**Work to be completed**
Look below for the line containing "s.trace := rfl". Output it and each remaining line of the entries exactly, and nothing else.

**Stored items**
----

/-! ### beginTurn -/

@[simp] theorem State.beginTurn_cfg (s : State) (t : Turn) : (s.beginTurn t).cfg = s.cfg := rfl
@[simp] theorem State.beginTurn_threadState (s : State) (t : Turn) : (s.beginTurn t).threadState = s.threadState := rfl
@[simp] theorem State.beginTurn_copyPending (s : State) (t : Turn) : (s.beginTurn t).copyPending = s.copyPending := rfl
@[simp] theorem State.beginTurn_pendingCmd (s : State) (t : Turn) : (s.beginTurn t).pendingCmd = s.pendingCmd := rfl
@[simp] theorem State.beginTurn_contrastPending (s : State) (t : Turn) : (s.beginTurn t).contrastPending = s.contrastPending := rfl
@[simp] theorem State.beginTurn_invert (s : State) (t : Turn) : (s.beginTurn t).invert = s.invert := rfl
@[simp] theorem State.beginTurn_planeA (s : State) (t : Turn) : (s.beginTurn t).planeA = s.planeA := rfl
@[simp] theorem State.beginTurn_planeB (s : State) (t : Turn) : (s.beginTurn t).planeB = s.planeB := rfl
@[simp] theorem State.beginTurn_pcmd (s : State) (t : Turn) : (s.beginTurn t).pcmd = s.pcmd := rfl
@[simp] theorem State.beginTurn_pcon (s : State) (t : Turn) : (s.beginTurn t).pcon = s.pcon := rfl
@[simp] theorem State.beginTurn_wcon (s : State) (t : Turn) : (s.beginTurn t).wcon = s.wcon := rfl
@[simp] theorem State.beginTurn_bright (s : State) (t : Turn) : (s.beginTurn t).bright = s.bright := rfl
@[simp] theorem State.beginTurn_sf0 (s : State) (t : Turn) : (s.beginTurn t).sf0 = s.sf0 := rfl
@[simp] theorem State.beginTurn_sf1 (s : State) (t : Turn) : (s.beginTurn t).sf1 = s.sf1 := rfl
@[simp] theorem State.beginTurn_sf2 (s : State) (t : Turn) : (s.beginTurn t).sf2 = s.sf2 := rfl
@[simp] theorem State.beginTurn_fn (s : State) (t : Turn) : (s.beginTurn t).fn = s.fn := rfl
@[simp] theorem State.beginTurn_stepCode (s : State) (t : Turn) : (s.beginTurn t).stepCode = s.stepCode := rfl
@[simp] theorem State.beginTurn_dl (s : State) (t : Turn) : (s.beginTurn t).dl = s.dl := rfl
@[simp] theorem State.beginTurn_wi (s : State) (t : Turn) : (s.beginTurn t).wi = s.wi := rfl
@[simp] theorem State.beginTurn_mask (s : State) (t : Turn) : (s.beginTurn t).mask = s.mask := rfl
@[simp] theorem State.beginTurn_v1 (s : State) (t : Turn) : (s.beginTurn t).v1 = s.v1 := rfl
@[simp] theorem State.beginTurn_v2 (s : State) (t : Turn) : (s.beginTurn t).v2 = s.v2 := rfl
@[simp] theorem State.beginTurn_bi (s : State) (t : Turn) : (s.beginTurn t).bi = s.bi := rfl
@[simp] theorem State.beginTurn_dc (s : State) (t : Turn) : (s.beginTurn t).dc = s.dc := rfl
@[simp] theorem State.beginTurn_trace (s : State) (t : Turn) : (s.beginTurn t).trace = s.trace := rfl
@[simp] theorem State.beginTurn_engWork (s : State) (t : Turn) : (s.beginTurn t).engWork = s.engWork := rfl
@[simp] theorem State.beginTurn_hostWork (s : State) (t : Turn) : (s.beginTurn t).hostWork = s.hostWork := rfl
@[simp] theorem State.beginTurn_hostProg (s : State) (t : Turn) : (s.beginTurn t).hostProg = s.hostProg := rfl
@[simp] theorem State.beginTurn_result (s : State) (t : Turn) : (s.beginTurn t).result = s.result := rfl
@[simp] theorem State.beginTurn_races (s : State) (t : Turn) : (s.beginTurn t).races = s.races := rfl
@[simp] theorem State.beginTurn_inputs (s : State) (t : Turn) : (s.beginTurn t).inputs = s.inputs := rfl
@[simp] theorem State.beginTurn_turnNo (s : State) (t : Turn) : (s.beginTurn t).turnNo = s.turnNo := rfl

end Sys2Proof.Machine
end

----

**Solution to this problem**
@[simp] theorem State.beginTurn_trace (s : State) (t : Turn) : (s.beginTurn t).trace = s.trace := rfl
@[simp] theorem State.beginTurn_engWork (s : State) (t : Turn) : (s.beginTurn t).engWork = s.engWork := rfl
@[simp] theorem State.beginTurn_hostWork (s : State) (t : Turn) : (s.beginTurn t).hostWork = s.hostWork := rfl
@[simp] theorem State.beginTurn_hostProg (s : State) (t : Turn) : (s.beginTurn t).hostProg = s.hostProg := rfl
@[simp] theorem State.beginTurn_result (s : State) (t : Turn) : (s.beginTurn t).result = s.result := rfl
@[simp] theorem State.beginTurn_races (s : State) (t : Turn) : (s.beginTurn t).races = s.races := rfl
@[simp] theorem State.beginTurn_inputs (s : State) (t : Turn) : (s.beginTurn t).inputs = s.inputs := rfl
@[simp] theorem State.beginTurn_turnNo (s : State) (t : Turn) : (s.beginTurn t).turnNo = s.turnNo := rfl

end Sys2Proof.Machine
end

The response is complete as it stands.